– И часто ты приходил к людям? – поинтересовался Витька.
– Это зависело от того, какая душа тебе попалась. Некоторые – развитые души – сами все знали, поступали обычно правильно, и особых забот не вызывали. Единственное, за чем там приходилось следить, так это за всевозможными ловушками, которых на самом деле полным-полно в жизни каждого. Впрочем, там тоже особых проблем не возникало. Иное дело, если попадалась неразвитая душа. Та так и норовила сбиться с пути и отправиться куда-нибудь не туда…
Дядя Коля помолчал. Потом совершенно неожиданно улыбнулся:
– Хватит о грустном. Ты, Витька, я уверен, будешь просто замечательным человеком.
– А я не забуду, зачем попал на землю? – спросил малыш.
– Скорее всего, сам ты забудешь, но душа твоя, я уверен, будет помнить. Она у тебя и сейчас уже не по годам развита. Думаю, что особых проблем с тобой у твоего ангела-хранителя не возникнет, за работу он будет получать одни благодарности. Может быть, его даже наградят.

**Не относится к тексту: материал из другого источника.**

-- ==== Sys2Proof/Proofs/Rows.lean ====
section
/-! SUPPORT. The RamEditor, word by word: the shifts, the fix-up and its notifications, and the statements on the two
row commands. -/

namespace Sys2Proof.Machine

/-! ## The fix-up (R254) -/

theorem fixUpSelects_iff {hlt : Opcode} {sel : Nat} {w : Word} :
    fixUpSelects hlt sel w.val ↔ opcodeOf w ≠ 0 ∧ opcodeOf w ≠ hlt ∧ sel ≤ (operandOf w).val := by
  simp only [fixUpSelects, ne_eq, ← Fin.val_inj, opcodeOf_val, operandOf_val, Fin.val_zero]

theorem fixedWord_of_not_selects {hlt : Opcode} {sel : Nat} {w : Word} (h : ¬ fixUpSelects hlt sel w.val)
    (delta : Int) : fixedWord hlt sel delta w = .ok none :=
  if_neg (mt fixUpSelects_iff.mpr h)

theorem fixedWord_of_not_fits {hlt : Opcode} {sel : Nat} {delta : Int} {w : Word} (h : fixUpSelects hlt sel w.val)
    (hfits : ¬ fixUpFits delta w.val) : fixedWord hlt sel delta w = .error () :=
  (if_pos (fixUpSelects_iff.mp h)).trans (if_neg hfits)

theorem fixedWord_of_fits {hlt : Opcode} {sel : Nat} {delta : Int} {w : Word} (h : fixUpSelects hlt sel w.val)
    (hfits : fixUpFits delta w.val) :
    ∃ w', fixedWord hlt sel delta w = .ok (some w') ∧ w'.val = fixedUp hlt sel delta w.val := by
  refine ⟨_, (if_pos (fixUpSelects_iff.mp h)).trans (if_pos hfits), ?_⟩
  have hval : (packWord (opcodeOf w) (clampAddr ((operandOf w).val + delta))).val =
      (opcodeOf w).val * 1000 + (clampAddr ((operandOf w).val + delta)).val := rfl
  rw [hval, clampAddr_val, fixedUp, if_pos ⟨h, hfits⟩, opcodeOf_val, operandOf_val]
  obtain ⟨-, hle⟩ := hfits
  omega

theorem fixedUp_of_not {hlt : Opcode} {sel : Nat} {delta : Int} {w : Nat}
    (h : ¬ (fixUpSelects hlt sel w ∧ fixUpFits delta w)) : fixedUp hlt sel delta w = w := if_neg h

/-- A word of opcode 0 is not looked at (R254). -/
theorem not_fixUpSelects_zero (hlt : Opcode) (sel : Nat) : ¬ fixUpSelects hlt sel 0 := fun h => h.1 rfl

/-- The fix-up has to skip the word `w` (R254). -/
def fixUpSkips (hlt : Opcode) (sel : Nat) (delta : Int) (w : Nat) : Prop := fixUpSelects hlt sel w ∧ ¬ fixUpFits delta w

/-- From `s` to `t` the words at the addresses of `l` are fixed up, or their skipping is notified (R254). -/
structure FixesUp (hlt : Opcode) (sel : Nat) (delta : Int) (l : List Nat) (s t : State) : Prop where
  word : ∀ y, (t.memRead y).val = if y ∈ l then fixedUp hlt sel delta (s.memRead y).val else (s.memRead y).val
  skipped : ∀ y, Event.fixUpSkipped y ∈ t.events ↔
    Event.fixUpSkipped y ∈ s.events ∨ y ∈ l ∧ fixUpSkips hlt sel delta (s.memRead y).val

section

variable {hlt : Opcode} {sel : Nat} {delta : Int} {x : Nat} {l : List Nat} {s t u : State}

theorem FixesUp.single (hword : (t.memRead x).val = fixedUp hlt sel delta (s.memRead x).val)
    (hother : ∀ y, y ≠ x → t.memRead y = s.memRead y)
    (hskipped : ∀ y, Event.fixUpSkipped y ∈ t.events ↔
      Event.fixUpSkipped y ∈ s.events ∨ y = x ∧ fixUpSkips hlt sel delta (s.memRead x).val) :
    FixesUp hlt sel delta [x] s t := by
  constructor <;> intro y <;> by_cases hy : y = x
  · simpa [hy] using hword
  · simp [hy, hother y hy]
  · simpa [hy] using hskipped x
  · simpa [hy] using hskipped y

theorem FixesUp.cons (h : FixesUp hlt sel delta [x] s t) (h' : FixesUp hlt sel delta l t u) (hx : x ∉ l) :
    FixesUp hlt sel delta (x :: l) s u := by
  have hother : ∀ y, y ≠ x → t.memRead y = s.memRead y := fun y hy => Fin.ext (by simpa [hy] using h.word y)
  constructor
  · intro y
    rw [h'.word]
    by_cases hy : y = x
    · subst hy
      simpa [hx] using h.word y
    · simp [hy, hother y hy]
  · intro y
    rw [h'.skipped, h.skipped]
    by_cases hy : y = x
    · subst hy
      simp [hx]
    · simp [hy, hother y hy]

end

theorem fixUpAt_fixesUp {s : State} (hwf : Memory.wf s.memory = true) (hlt : Opcode) (sel : Nat) (delta : Int)
    (x : Nat) : FixesUp hlt sel delta [x] s (fixUpAt hlt sel delta s x) := by
  unfold fixUpAt
  by_cases hsel : fixUpSelects hlt sel (s.memRead x).val
  · by_cases hfits : fixUpFits delta (s.memRead x).val
    · obtain ⟨w, hw, hval⟩ := fixedWord_of_fits hsel hfits
      have hskips : ¬ fixUpSkips hlt sel delta (s.memRead x).val := fun h => h.2 hfits
      rw [hw]
      exact .single (by simpa [State.memRead_memWrite hwf] using hval)
        (fun y hy => by simp [State.memRead_memWrite hwf, hy]) (by simp [hskips])
    · have hskips : fixUpSkips hlt sel delta (s.memRead x).val := ⟨hsel, hfits⟩
      rw [fixedWord_of_not_fits hsel hfits]
      exact .single (fixedUp_of_not fun h => hfits h.2).symm (fun _ _ => rfl) (by simp [hskips])
  · have hskips : ¬ fixUpSkips hlt sel delta (s.memRead x).val := fun h => hsel h.1
    rw [fixedWord_of_not_selects hsel]
    exact .single (fixedUp_of_not fun h => hsel h.1).symm (fun _ _ => rfl) (by simp [hskips])

theorem foldl_fixUpAt_fixesUp (hlt : Opcode) (sel : Nat) (delta : Int) {l : List Nat} (hl : ∀ x ∈ l, x < 1000)
    (hnodup : l.Nodup) {s : State} (hwf : Memory.wf s.memory = true) :
    FixesUp hlt sel delta l s (l.foldl (fixUpAt hlt sel delta) s) := by
  induction l generalizing s with
  | nil => exact ⟨by simp, by simp⟩
  | cons x l ih =>
    obtain ⟨hx, hl⟩ := List.forall_mem_cons.mp hl
    obtain ⟨hnotin, hnodup⟩ := List.nodup_cons.mp hnodup
    exact (fixUpAt_fixesUp hwf hlt sel delta x).cons (ih hl hnodup (fixUpAt_wf hx hwf)) hnotin

theorem fixUp_fixesUp {s : State} (hwf : Memory.wf s.memory = true) (hlt : Opcode) (sel : Nat) (delta : Int) :
    FixesUp hlt sel delta (List.range 1000) s (fixUp hlt sel delta s) :=
  foldl_fixUpAt_fixesUp hlt sel delta (fun _ => List.mem_range.mp) List.nodup_range hwf

/-- Past the end of Memory every word is 0. -/
theorem State.memRead_outside {s : State} (hwf : Memory.wf s.memory = true) {x : Nat} (hx : 1000 ≤ x) :
    s.memRead x = 0 := Store.read_outside 0 hwf hx

/-- Settles O55. -/
theorem fixUpMovesOperandsFromTheRowOn : Obligations.FixUpMovesOperandsFromTheRowOn := by
  intro s hlt sel delta x hwf hx _
  rw [(fixUp_fixesUp hwf hlt sel delta).word, if_pos (List.mem_range.mpr hx)]
  simp only [fixedUp, fixUpSelects, fixUpFits, and_assoc]

/-! ## The shifts (R250, R252) -/

/-- From `s` to `t` no skipping of a fix-up is notified. -/
def SkipsNothing (s t : State) : Prop := ∀ y, Event.fixUpSkipped y ∈ t.events ↔ Event.fixUpSkipped y ∈ s.events

theorem State.memWrite_skipsNothing (s : State) (a : Nat) (v : Word) : SkipsNothing s (s.memWrite a v) := by
  simp [SkipsNothing]

theorem SkipsNothing.trans {s t u : State} (h : SkipsNothing s t) (h' : SkipsNothing t u) : SkipsNothing s u :=
  fun y => (h' y).trans (h y)

theorem shiftRowsUp_skipsNothing (sel n : Nat) (s : State) : SkipsNothing s (shiftRowsUp sel n s) := by
  induction n generalizing s with
  | zero => exact fun _ => Iff.rfl
  | succ n ih => exact (s.memWrite_skipsNothing _ _).trans (ih _)

theorem shiftRowsDown_skipsNothing (sel n : Nat) (s : State) : SkipsNothing s (shiftRowsDown sel n s) := by
  induction n generalizing sel s with
  | zero => exact fun _ => Iff.rfl
  | succ n ih => exact (s.memWrite_skipsNothing _ _).trans (ih _ _)

theorem shiftRowsUp_memRead {sel n : Nat} (hn : sel + n < 1000) {s : State} (hwf : Memory.wf s.memory = true)
    (x : Nat) :
    (shiftRowsUp sel n s).memRead x = if sel < x ∧ x ≤ sel + n then s.memRead (x - 1) else s.memRead x := by
  induction n generalizing s with
  | zero => exact (if_neg (by omega)).symm
  | succ n ih =>
    rw [shiftRowsUp, ih (by omega) (State.memWrite_wf hwf (by omega) _)]
    simp only [State.memRead_memWrite hwf]
    by_cases hx : x = sel + n + 1
    · subst hx
      rw [if_neg (by omega), if_pos rfl, if_pos (by omega)]
      rfl
    · by_cases hin : sel < x ∧ x ≤ sel + n
      · rw [if_pos hin, if_neg (by omega), if_pos (by omega)]
      · rw [if_neg hin, if_neg hx, if_neg (by omega)]

theorem shiftRowsDown_memRead {sel n : Nat} (hn : sel + n ≤ 1000) {s : State} (hwf : Memory.wf s.memory = true)
    (x : Nat) :
    (shiftRowsDown sel n s).memRead x = if sel ≤ x ∧ x < sel + n then s.memRead (x + 1) else s.memRead x := by
  induction n generalizing sel s with
  | zero => exact (if_neg (by omega)).symm
  | succ n ih =>
    rw [shiftRowsDown, ih (by omega) (State.memWrite_wf hwf (by omega) _)]
    simp only [State.memRead_memWrite hwf]
    by_cases hx : x = sel
    · subst hx
      rw [if_neg (by omega), if_pos rfl, if_pos (by omega)]
    · by_cases hin : sel + 1 ≤ x ∧ x < sel + 1 + n
      · rw [if_pos hin, if_neg (by omega), if_pos (by omega)]
      · rw [if_neg hin, if_neg hx, if_neg (by omega)]

/-! ## The row commands (R250, R252) -/

/-- Above the last used address every word is 0 (R64). -/
theorem State.memRead_above_last {s : State} (hwf : Memory.wf s.memory = true) {last : Nat}
    (hlast : s.lastUsedAddress = some last) {x : Nat} (hx : last < x) : s.memRead x = 0 :=
  (Store.highest_of_lastUsed 0 hwf hlast).2 x hx

theorem State.memRead_last {s : State} (hwf : Memory.wf s.memory = true) {last : Nat}
    (hlast : s.lastUsedAddress = some last) : s.memRead last ≠ 0 :=
  (Store.highest_of_lastUsed 0 hwf hlast).1

theorem State.memRead_of_unused {s : State} (hwf : Memory.wf s.memory = true) (hlast : s.lastUsedAddress = none)
    (x : Nat) : s.memRead x = 0 :=
  (Store.lastUsed_eq_none_iff 0 hwf).mp hlast x

/-- An opened row is what R250 says, word by word. -/
theorem openRow_memRead {s : State} (hwf : Memory.wf s.memory = true) {sel last : Nat} (hsel : sel < 1000)
    (hlast : s.lastUsedAddress = some last) (hlt : last < 999) (x : Nat) :
    (openRow sel last s).memRead x = s.rowInserted sel x := by
  rw [openRow, State.memRead_memWrite (shiftRowsUp_wf (by omega) hwf), shiftRowsUp_memRead (by omega) hwf,
    State.rowInserted]
  by_cases hx : x = sel
  · rw [if_pos hx, if_neg (by omega), if_pos hx]
  · rw [if_neg hx, if_neg hx]
    by_cases hbelow : x < sel
    · rw [if_neg (by omega), if_pos hbelow]
    · rw [if_neg hbelow]
      by_cases hin : x ≤ sel + (last + 1 - sel)
      · rw [if_pos (by omega)]
      · rw [if_neg (by omega), s.memRead_above_last hwf hlast (by omega), s.memRead_above_last hwf hlast (by omega)]

/-- A closed row is what R252 says, word by word. -/
theorem closeRow_memRead {s : State} (hwf : Memory.wf s.memory = true) {sel last : Nat}
    (hlast : s.lastUsedAddress = some last) (hle : sel ≤ last) (x : Nat) :
    (closeRow sel last s).memRead x = s.rowDeleted sel x := by
  have hlt := State.lastUsedAddress_lt hwf hlast
  rw [closeRow, State.memRead_memWrite (shiftRowsDown_wf (by omega) hwf), shiftRowsDown_memRead (by omega) hwf,
    State.rowDeleted]
  by_cases hx : x = last
  · rw [if_pos hx, if_neg (by omega), s.memRead_above_last hwf hlast (by omega)]
  · rw [if_neg hx]
    by_cases hbelow : x < sel
    · rw [if_neg (by omega), if_pos hbelow]
    · rw [if_neg hbelow]
      by_cases hin : x < last
      · rw [if_pos (by omega)]
      · rw [if_neg (by omega), s.memRead_above_last hwf hlast (by omega), s.memRead_above_last hwf hlast (by omega)]

/-- Where no word is in use, opening a row leaves every word 0. -/
theorem State.rowInserted_of_unused {s : State} (h : ∀ x, s.memRead x = 0) (sel x : Nat) : s.rowInserted sel x = 0 := by
  simp [State.rowInserted, h]

/-- Where no word is in use from the row on, removing it leaves every word as it is. -/
theorem State.rowDeleted_of_unused {s : State} {sel : Nat} (h : ∀ y, sel ≤ y → s.memRead y = 0) (x : Nat) :
    s.rowDeleted sel x = s.memRead x := by
  rw [State.rowDeleted]
  split
  · rfl
  · rw [h x (by omega), h (x + 1) (by omega)]

/-- Removing the row just opened gives every word back (R255). -/
theorem State.rowDeleted_of_rowInserted {s t : State} {sel : Nat} (h : ∀ x, t.memRead x = s.rowInserted sel x)
    (x : Nat) :
    t.rowDeleted sel x = s.memRead x := by
  rw [State.rowDeleted, h, h, State.rowInserted, State.rowInserted]
  split
  · rfl
  · rw [if_neg (by omega), if_neg (by omega), Nat.add_sub_cancel]

theorem openRow_skipsNothing (sel last : Nat) (s : State) : SkipsNothing s (openRow sel last s) :=
  (shiftRowsUp_skipsNothing _ _ s).trans (State.memWrite_skipsNothing _ _ _)

theorem closeRow_skipsNothing (sel last : Nat) (s : State) : SkipsNothing s (closeRow sel last s) :=
  (shiftRowsDown_skipsNothing _ _ s).trans (State.memWrite_skipsNothing _ _ _)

Глаза Витьки загорелись. Все-таки дети очень любят, чтобы их хвалили, даже если это еще и не ребенок вовсе, а только его душа.
– Правда, правда! – улыбнулся старый ангел. – Думаю, что его даже повысят за хорошую службу. Эх, если я был бы хоть чуть-чуть моложе, я бы обязательно попросил себе в подопечные тебя.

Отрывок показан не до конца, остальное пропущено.